An AGS associated mutation causes cellular RNA editing deficiency in mouse brain which lead to IFN pathway activation, mimicking the interferonopathy of patient brains

Abstract Objective: To determine whether and how a gene mutation found in Aicardi-Goutières syndrome (AGS), a severe autoimmune encephalopathy, is sufficient to activate the interferon signaling pathway in the brain. Background: Genetic mutations in six coding genes were found associated with AGS patients, however, none of them was demonstrated able to cause IFN pathway activation in the brain tissue, the most critical pathogenetic change of AGS. How an AGS-associated mutation activates the IFN pathway in the brain that leads to brain injury remains to be revealed. Methods: A knock-In mouse model was established through CRISPR/Cas9 gene editing approach, in which a single G>T nucleotide replacement was introduced into mouse genome, that encodes the change for p.K948N in mouse ADAR1 at its catalytic domain, equivalent to the p.K999N mutation found in AGS patients.

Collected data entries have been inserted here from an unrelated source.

-- ==== Sys2Proof/Machine/Dispatch.lean ====
section
/-! DEFINITION. The effect of a command on everything but the queue: one arm for each constructor of `Instr`. -/

namespace Sys2Proof.Machine

open Sys2Proof
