/-- For each of the dispatcher, event, power, boot and host commands, whatever its operands and the state, every part of
the state outside the list given for it is the same in the next state. (spec/95_what_each_step_holds.md) -/
def Obligations.PartsOfSystemCommands : Prop :=
  (∀ x0 x1 x2 (s t : State), exec (.cntClr x0 x1 x2) s = .next t → SameBut [.regs, .shown, .seam, .rcnt, .rcntHeld, .evt, .tsk, .hif, .resp, .out] s t) ∧
  (∀ x0 x1 x2 (s t : State), exec (.cntHold x0 x1 x2) s = .next t → SameBut [.regs, .shown, .seam, .rcnt, .rcntHeld, .evt, .tsk, .hif, .resp, .out] s t) ∧
  (∀ x0 x1 x2 (s t : State), exec (.evtOutSet x0 x1 x2) s = .next t → SameBut [.regs, .shown, .seam, .rcnt, .rcntHeld, .evt, .tsk, .hif, .resp, .out] s t) ∧
  (∀ x0 x1 x2 x3 (s t : State), exec (.evtRawClear x0 x1 x2 x3) s = .next t → SameBut [.regs, .seam, .evt, .tsk, .hif, .resp, .out] s t) ∧
  (∀ x0 x1 x2 (s t : State), exec (.evtMaskWrite x0 x1 x2) s = .next t → SameBut [.regs, .seam, .evt, .tsk, .hif, .resp, .out] s t) ∧
  (∀ x0 x1 x2 (s t : State), exec (.evtForce x0 x1 x2) s = .next t → SameBut [.regs, .seam, .evt, .tsk, .hif, .resp, .out] s t) ∧
  (∀ x0 x1 (s t : State), exec (.trainingDone x0 x1) s = .next t → SameBut [.regs, .seam, .cmt, .rx, .dsf, .tribs, .act, .upb, .restarts, .pairs, .pipes, .epochs, .bufs, .memch, .ecc, .mxe, .shapers, .policers, .tim, .evt, .log, .tsk, .pwr, .rst, .hif, .clock, .timers, .out, .fresh] s t) ∧
  (∀ x0 x1 (s t : State), exec (.trainingFail x0 x1) s = .next t → SameBut [.regs, .seam, .cmt, .rx, .dsf, .tribs, .act, .upb, .restarts, .pairs, .pipes, .epochs, .bufs, .memch, .ecc, .mxe, .shapers, .policers, .tim, .evt, .log, .tsk, .pwr, .rst, .hif, .clock, .timers, .out, .fresh] s t) ∧
  (∀ x0 (s t : State), exec (.take x0) s = .next t → SameBut [.tsk, .resp] s t) ∧
  (∀ x0 x1 (s t : State), exec (.itemDone x0 x1) s = .next t → SameBut [.tsk, .resp] s t) ∧
  (∀ x0 x1 (s t : State), exec (.yield x0 x1) s = .next t → SameBut [.tsk, .resp] s t) ∧
  (∀ x0 x1 x2 (s t : State), exec (.portPost x0 x1 x2) s = .next t → SameBut [.tsk, .resp] s t) ∧
  (∀ x0 x1 (s t : State), exec (.portCancel x0 x1) s = .next t → SameBut [.tsk, .resp] s t) ∧
  (∀ x0 (s t : State), exec (.causeRead x0) s = .next t → SameBut [.tsk, .resp] s t) ∧
  (∀ x0 x1 (s t : State), exec (.tskPost x0 x1) s = .next t → SameBut [.regs, .seam, .evt, .tsk, .hif, .resp, .out] s t) ∧
  (∀ x0 x1 (s t : State), exec (.tskCancel x0 x1) s = .next t → SameBut [.regs, .seam, .evt, .tsk, .hif, .resp, .out] s t) ∧
  (∀ (s t : State), exec (.postApply) s = .next t → SameBut [.tsk] s t) ∧
  (∀ x0 x1 x2 (s t : State), exec (.itemCfgWrite x0 x1 x2) s = .next t → SameBut [.regs, .seam, .evt, .tsk, .hif, .resp, .out] s t) ∧
  (∀ x0 x1 (s t : State), exec (.tskEnable x0 x1) s = .next t → SameBut [.regs, .seam, .evt, .tsk, .hif, .resp, .out] s t) ∧
  (∀ (s t : State), exec (.excDescriptorWrite) s = .next t → SameBut [.regs, .mem, .seam, .excWait, .bufs, .ecc, .lports, .evt, .log, .tsk, .cpu, .hif, .out] s t) ∧
  (∀ x0 x1 (s t : State), exec (.excTailWrite x0 x1) s = .next t → SameBut [.regs, .seam, .bufs, .evt, .tsk, .cpu, .hif, .resp, .out] s t) ∧
  (∀ x0 x1 (s t : State), exec (.injectPath x0 x1) s = .next t → SameBut [.regs, .seam, .cmt, .nextPkt, .pipes, .bufs, .queues, .lports, .evt, .log, .tsk, .hif, .resp, .out] s t) ∧
  (∀ x0 x1 (s t : State), exec (.injectDirect x0 x1) s = .next t → SameBut [.regs, .seam, .cmt, .nextPkt, .pipes, .bufs, .queues, .lports, .evt, .log, .tsk, .hif, .resp, .out] s t) ∧
  (∀ x0 x1 x2 (s t : State), exec (.xwinWrite x0 x1 x2) s = .next t → SameBut [.regs, .seam, .evt, .tsk, .hif, .resp, .out] s t) ∧
  (∀ x0 x1 (s t : State), exec (.eventFire x0 x1) s = .next t → SameBut [.regs, .seam, .evt, .tsk, .hif, .out] s t) ∧
  (∀ x0 (s t : State), exec (.recRead x0) s = .next t → SameBut [.regs, .seam, .evt, .tsk, .hif, .resp, .out] s t) ∧
  (∀ x0 x1 x2 (s t : State), exec (.msixArm x0 x1 x2) s = .next t → SameBut [.regs, .seam, .evt, .tsk, .hif, .resp, .out] s t) ∧
  (∀ x0 x1 (s t : State), exec (.evtEnable x0 x1) s = .next t → SameBut [.regs, .seam, .evt, .tsk, .hif, .resp, .out] s t) ∧
  (∀ x0 (s t : State), exec (.logPageProgram x0) s = .next t → SameBut [.regs, .shown, .mirror, .seam, .cmt, .own, .rx, .dsf, .tmap, .tribs, .tfrags, .rows, .ttest, .act, .upb, .restarts, .gsm, .txEff, .pairs, .key, .dark, .pipes, .epochs, .prog, .rcnt, .rcntHeld, .excWait, .bufs, .bufRot, .qmap, .memch, .ecc, .mxe, .queues, .turns, .elig, .shapers, .policers, .gates, .gateBusy, .lanes, .lports, .mdio, .tim, .evt, .log, .tsk, .cpu, .pwr, .rst, .sys, .hif, .clock, .timers, .out] s t) ∧
  (∀ (s t : State), exec (.logSectorErase) s = .next t → SameBut [.log, .out] s t) ∧
  (∀ (s t : State), exec (.powerFailAssert) s = .next t → SameBut [.regs, .seam, .ecc, .evt, .log, .tsk, .hif, .out] s t) ∧
  (∀ x0 (s t : State), exec (.powerFailFlushDone x0) s = .next t → SameBut [.regs, .shown, .mirror, .seam, .cmt, .own, .rx, .dsf, .tmap, .tribs, .tfrags, .rows, .ttest, .act, .upb, .restarts, .gsm, .txEff, .pairs, .key, .dark, .pipes, .epochs, .prog, .rcnt, .rcntHeld, .excWait, .bufs, .bufRot, .qmap, .memch, .ecc, .mxe, .queues, .turns, .elig, .shapers, .policers, .gates, .gateBusy, .lanes, .lports, .mdio, .tim, .evt, .log, .tsk, .cpu, .pwr, .rst, .sys, .hif, .clock, .timers, .out] s t) ∧
  (∀ (s t : State), exec (.powerFailClear) s = .next t → SameBut [.regs, .seam, .evt, .log, .tsk, .hif, .out] s t) ∧
  (∀ x0 x1 (s t : State), exec (.levelWrite x0 x1) s = .next t → SameBut [.regs, .seam, .evt, .tsk, .pwr, .hif, .resp, .out] s t) ∧
  (∀ x0 (s t : State), exec (.regulatorAck x0) s = .next t → SameBut [.regs, .seam, .cmt, .rx, .dsf, .tribs, .act, .upb, .restarts, .pairs, .pipes, .epochs, .memch, .shapers, .policers, .tim, .evt, .tsk, .pwr, .rst, .hif, .clock, .timers, .out] s t) ∧
  (∀ x0 (s t : State), exec (.pmbusAttemptTimeout x0) s = .next t → SameBut [.regs, .seam, .evt, .tsk, .pwr, .hif, .out] s t) ∧
  (∀ x0 x1 (s t : State), exec (.doze x0 x1) s = .next t → SameBut [.regs, .seam, .cmt, .rx, .dsf, .tribs, .act, .upb, .restarts, .pairs, .pipes, .epochs, .memch, .shapers, .policers, .tim, .evt, .tsk, .pwr, .rst, .hif, .clock, .timers, .resp, .out] s t) ∧
  (∀ x0 x1 (s t : State), exec (.nap x0 x1) s = .next t → SameBut [.regs, .seam, .cmt, .rx, .dsf, .tribs, .act, .upb, .restarts, .pairs, .pipes, .epochs, .memch, .shapers, .policers, .tim, .evt, .tsk, .pwr, .rst, .hif, .clock, .timers, .resp, .out] s t) ∧
  (∀ x0 x1 (s t : State), exec (.deep x0 x1) s = .next t → SameBut [.regs, .seam, .cmt, .rx, .dsf, .tribs, .act, .upb, .restarts, .pairs, .pipes, .epochs, .memch, .shapers, .policers, .tim, .evt, .tsk, .pwr, .rst, .hif, .clock, .timers, .resp, .out] s t) ∧
  (∀ x0 x1 (s t : State), exec (.wake x0 x1) s = .next t → SameBut [.regs, .seam, .cmt, .rx, .dsf, .tribs, .act, .upb, .restarts, .pairs, .pipes, .epochs, .memch, .shapers, .policers, .tim, .evt, .tsk, .pwr, .rst, .hif, .clock, .timers, .resp, .out] s t) ∧
  (∀ x0 x1 (s t : State), exec (.leaveLimp x0 x1) s = .next t → SameBut [.regs, .seam, .cmt, .rx, .dsf, .tribs, .act, .upb, .restarts, .pairs, .pipes, .epochs, .memch, .shapers, .policers, .tim, .evt, .tsk, .pwr, .rst, .hif, .clock, .timers, .resp, .out] s t) ∧
  (∀ (s t : State), exec (.sleepEntry) s = .next t → SameBut [.regs, .shown, .mirror, .seam, .cmt, .own, .rx, .dsf, .tmap, .tribs, .tfrags, .rows, .ttest, .act, .upb, .restarts, .gsm, .txEff, .pairs, .key, .dark, .pipes, .epochs, .prog, .rcnt, .rcntHeld, .excWait, .bufs, .bufRot, .qmap, .memch, .ecc, .mxe, .queues, .turns, .elig, .shapers, .policers, .gates, .gateBusy, .lanes, .lports, .mdio, .tim, .evt, .log, .tsk, .cpu, .pwr, .rst, .sys, .hif, .pins, .clock, .timers, .out, .fresh] s t) ∧
  (∀ (s t : State), exec (.sleepWaitTimeout) s = .next t → SameBut [.regs, .seam, .evt, .tsk, .pwr, .hif, .timers, .out] s t) ∧
  (∀ (s t : State), exec (.dozeAutoExit) s = .next t → SameBut [.regs, .seam, .cmt, .rx, .dsf, .tribs, .act, .upb, .restarts, .pairs, .pipes, .epochs, .memch, .shapers, .policers, .tim, .evt, .tsk, .pwr, .rst, .hif, .clock, .timers, .out] s t) ∧
  (∀ x0 (s t : State), exec (.wakeSource x0) s = .next t → SameBut [.regs, .seam, .cmt, .rx, .dsf, .tribs, .act, .upb, .restarts, .pairs, .pipes, .epochs, .memch, .shapers, .policers, .tim, .evt, .tsk, .pwr, .rst, .hif, .clock, .timers, .out] s t) ∧
  (∀ (s t : State), exec (.oscReadyRise) s = .next t → SameBut [.regs, .seam, .cmt, .rx, .dsf, .tribs, .act, .upb, .restarts, .pairs, .pipes, .epochs, .memch, .shapers, .policers, .tim, .evt, .tsk, .pwr, .rst, .hif, .pins, .clock, .timers, .out] s t) ∧
  (∀ (s t : State), exec (.oscTimeout) s = .next t → SameBut [.regs, .seam, .cmt, .rx, .dsf, .tribs, .act, .upb, .restarts, .txEff, .pairs, .pipes, .epochs, .memch, .shapers, .policers, .tim, .evt, .tsk, .pwr, .rst, .hif, .clock, .timers, .out, .fresh] s t) ∧
  (∀ x0 (s t : State), exec (.domainPowerGood x0) s = .next t → SameBut [.regs, .seam, .cmt, .rx, .dsf, .tribs, .act, .upb, .restarts, .pairs, .pipes, .epochs, .memch, .shapers, .policers, .tim, .evt, .tsk, .pwr, .rst, .hif, .clock, .timers, .out] s t) ∧
  (∀ x0 (s t : State), exec (.domainTimeout x0) s = .next t → SameBut [.regs, .seam, .cmt, .rx, .dsf, .tribs, .act, .upb, .restarts, .pairs, .pipes, .epochs, .shapers, .policers, .tim, .evt, .tsk, .pwr, .rst, .hif, .clock, .timers, .out] s t) ∧
  (∀ (s t : State), exec (.powerOn) s = .next t → SameBut [.regs, .shown, .mirror, .mem, .seam, .cmt, .own, .rx, .dsf, .tmap, .tribs, .tfrags, .rows, .ttest, .act, .upb, .restarts, .gsm, .txEff, .pairs, .key, .dark, .pipes, .epochs, .prog, .rcnt, .rcntHeld, .excWait, .bufs, .bufRot, .qmap, .memch, .ecc, .mxe, .queues, .turns, .elig, .shapers, .policers, .gates, .gateBusy, .lanes, .lports, .mdio, .tim, .evt, .log, .tsk, .cpu, .pwr, .rst, .sys, .hif, .clock, .timers, .out] s t) ∧
  (∀ (s t : State), exec (.powerLoss) s = .next t → SameBut [.regs, .shown, .mirror, .mem, .seam, .cmt, .own, .rx, .dsf, .tmap, .tribs, .tfrags, .rows, .ttest, .act, .upb, .restarts, .gsm, .txEff, .pairs, .key, .dark, .pipes, .epochs, .prog, .rcnt, .rcntHeld, .excWait, .bufs, .bufRot, .qmap, .memch, .ecc, .mxe, .queues, .turns, .elig, .shapers, .policers, .gates, .gateBusy, .lanes, .lports, .mdio, .tim, .evt, .log, .tsk, .cpu, .pwr, .rst, .sys, .hif, .pins, .clock, .timers] s t) ∧
  (∀ (s t : State), exec (.resetAssert) s = .next t → SameBut [.regs, .shown, .mirror, .seam, .cmt, .own, .rx, .dsf, .tmap, .tribs, .tfrags, .rows, .ttest, .act, .upb, .restarts, .gsm, .txEff, .pairs, .key, .dark, .pipes, .epochs, .prog, .rcnt, .rcntHeld, .excWait, .bufs, .bufRot, .qmap, .memch, .ecc, .mxe, .queues, .turns, .elig, .shapers, .policers, .gates, .gateBusy, .lanes, .lports, .mdio, .tim, .evt, .log, .tsk, .cpu, .pwr, .rst, .sys, .hif, .clock, .timers, .out] s t) ∧
  (∀ x0 (s t : State), exec (.resetRelease x0) s = .next t → SameBut [.regs, .seam, .cmt, .own, .rx, .dsf, .tribs, .act, .upb, .restarts, .pairs, .pipes, .epochs, .shapers, .policers, .tim, .evt, .tsk, .pwr, .rst, .hif, .clock, .timers, .out] s t) ∧
  (∀ x0 x1 (s t : State), exec (.devRst x0 x1) s = .next t → SameBut [.regs, .shown, .mirror, .seam, .cmt, .own, .rx, .dsf, .tmap, .tribs, .tfrags, .rows, .ttest, .act, .upb, .restarts, .gsm, .txEff, .pairs, .key, .dark, .pipes, .epochs, .prog, .rcnt, .rcntHeld, .excWait, .bufs, .bufRot, .qmap, .memch, .ecc, .mxe, .queues, .turns, .elig, .shapers, .policers, .gates, .gateBusy, .lanes, .lports, .mdio, .tim, .evt, .log, .tsk, .cpu, .pwr, .rst, .sys, .hif, .clock, .timers, .resp, .out] s t) ∧
  (∀ (s t : State), exec (.watchdogExpire) s = .next t → SameBut [.regs, .shown, .mirror, .seam, .cmt, .own, .rx, .dsf, .tmap, .tribs, .tfrags, .rows, .ttest, .act, .upb, .restarts, .gsm, .txEff, .pairs, .key, .dark, .pipes, .epochs, .prog, .rcnt, .rcntHeld, .excWait, .bufs, .bufRot, .qmap, .memch, .ecc, .mxe, .queues, .turns, .elig, .shapers, .policers, .gates, .gateBusy, .lanes, .lports, .mdio, .tim, .evt, .log, .tsk, .cpu, .pwr, .rst, .sys, .hif, .clock, .timers, .out] s t) ∧
  (∀ x0 x1 (s t : State), exec (.wdtKick x0 x1) s = .next t → SameBut [.regs, .seam, .evt, .tsk, .hif, .timers, .resp, .out] s t) ∧
  (∀ x0 x1 (s t : State), exec (.coreRunWrite x0 x1) s = .next t → SameBut [.regs, .seam, .cmt, .own, .evt, .tsk, .cpu, .hif, .timers, .resp, .out] s t) ∧
  (∀ x0 (s t : State), exec (.bootStepDone x0) s = .next t → SameBut [.regs, .mem, .seam, .cmt, .own, .tribs, .act, .upb, .restarts, .key, .pipes, .epochs, .memch, .ecc, .shapers, .policers, .evt, .log, .tsk, .cpu, .pwr, .rst, .hif, .timers, .out, .fresh] s t) ∧
  (∀ (s t : State), exec (.flashReadTimeout) s = .next t → SameBut [.regs, .seam, .memch, .evt, .tsk, .rst, .hif, .out] s t) ∧
  (∀ x0 x1 (s t : State), exec (.bootRetry x0 x1) s = .next t → SameBut [.regs, .seam, .cmt, .own, .evt, .tsk, .cpu, .rst, .hif, .timers, .resp, .out] s t) ∧
  (∀ x0 x1 (s t : State), exec (.bootRun x0 x1) s = .next t → SameBut [.regs, .seam, .cmt, .own, .evt, .tsk, .cpu, .rst, .hif, .timers, .resp, .out] s t) ∧
  (∀ x0 x1 (s t : State), exec (.bistGo x0 x1) s = .next t → SameBut [.regs, .seam, .evt, .tsk, .sys, .hif, .resp, .out] s t) ∧
  (∀ x0 x1 (s t : State), exec (.bistDone x0 x1) s = .next t → SameBut [.regs, .mem, .seam, .prog, .memch, .evt, .tsk, .sys, .hif, .out] s t) ∧
  (∀ x0 x1 x2 x3 x4 (s t : State), exec (.pcieLinkUp x0 x1 x2 x3 x4) s = .next t → SameBut [.regs, .seam, .cmt, .own, .evt, .tsk, .hif, .timers, .out] s t) ∧
  (∀ (s t : State), exec (.pcieLinkDown) s = .next t → SameBut [.regs, .seam, .cmt, .own, .evt, .tsk, .hif, .timers, .out] s t) ∧
  (∀ (s t : State), exec (.pcieHotReset) s = .next t → SameBut [.regs, .seam, .cmt, .own, .evt, .tsk, .hif, .timers, .out] s t) ∧
  (∀ (s t : State), exec (.pcieFlr) s = .next t → SameBut [.regs, .seam, .cmt, .own, .evt, .tsk, .hif, .timers, .out] s t) ∧
  (∀ (s t : State), exec (.perstAssert) s = .next t → SameBut [.regs, .seam, .cmt, .own, .evt, .tsk, .hif, .timers, .out] s t) ∧
  (∀ x0 x1 (s t : State), exec (.msixUnmask x0 x1) s = .next t → SameBut [.regs, .seam, .evt, .tsk, .hif, .resp, .out] s t) ∧
  (∀ x0 x1 (s t : State), exec (.flashRead x0 x1) s = .next t → SameBut [.regs, .seam, .evt, .tsk, .hif, .resp, .out] s t) ∧
  (∀ x0 x1 (s t : State), exec (.flashProg x0 x1) s = .next t → SameBut [.regs, .seam, .evt, .tsk, .hif, .resp, .out] s t) ∧
  (∀ x0 x1 (s t : State), exec (.flashErase x0 x1) s = .next t → SameBut [.regs, .seam, .evt, .tsk, .hif, .resp, .out] s t) ∧
  (∀ x0 x1 (s t : State), exec (.flashCmdDone x0 x1) s = .next t → SameBut [.regs, .seam, .evt, .log, .tsk, .hif, .out] s t) ∧
  (∀ x0 x1 (s t : State), exec (.oi2cWrite x0 x1) s = .next t → SameBut [.regs, .seam, .evt, .tsk, .hif, .resp, .out] s t) ∧
  (∀ x0 x1 (s t : State), exec (.oi2cRead x0 x1) s = .next t → SameBut [.regs, .seam, .evt, .tsk, .hif, .resp, .out] s t) ∧
  (∀ x0 x1 (s t : State), exec (.oi2cDone x0 x1) s = .next t → SameBut [.regs, .seam, .evt, .tsk, .hif, .out] s t) ∧
  (∀ (s t : State), exec (.oi2cSclTimeout) s = .next t → SameBut [.regs, .seam, .evt, .tsk, .hif, .out] s t) ∧
  (∀ x0 x1 (s t : State), exec (.jtagOpen x0 x1) s = .next t → SameBut [.regs, .seam, .upb, .pairs, .evt, .tsk, .hif, .resp, .out] s t) ∧
  (∀ x0 x1 (s t : State), exec (.jtagClose x0 x1) s = .next t → SameBut [.regs, .seam, .upb, .pairs, .evt, .tsk, .hif, .resp, .out] s t) ∧
  (∀ x0 (s t : State), exec (.entropyTestPass x0) s = .next t → SameBut [.regs, .key, .memch, .mxe, .rst, .fresh] s t) ∧
  (∀ x0 (s t : State), exec (.memoryStepTimeout x0) s = .next t → SameBut [.regs, .seam, .cmt, .rx, .dsf, .tribs, .act, .upb, .restarts, .pairs, .pipes, .epochs, .bufs, .memch, .ecc, .mxe, .shapers, .policers, .tim, .evt, .log, .tsk, .pwr, .rst, .hif, .clock, .timers, .out, .fresh] s t) ∧
  (∀ (s t : State), exec (.pcieL0Exit) s = .next t → SameBut [.regs, .seam, .evt, .tsk, .hif, .out] s t)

We analyzed the enzyme activity of ADAR1 on the neuron specific mRNA substrates in the KI mice through RNA sequencing, the activities of IFN signaling pathway by measuring expressions of IFN stimulated inflammatory cytokines. Brain injury was observed by pathology studies. Results: The genetic mutation was confirmed. RNA transcription and protein translation were tested not affected by the mutation. The cellular RNA process in neurons was altered due to decreased enzyme activity of mutant ADAR1 on certain mRNA substrates. ISG expression were significantly increased at RNA and protein levels. Cell death in the brain was observed in the KI mice. Conclusion: A mouse model was successfully established recapitulating the genetic and innate immunologic features of AGS. An ADAR1 gene mutation is sufficient to cause IFN pathway activation in the brain through altering cellular RNA process.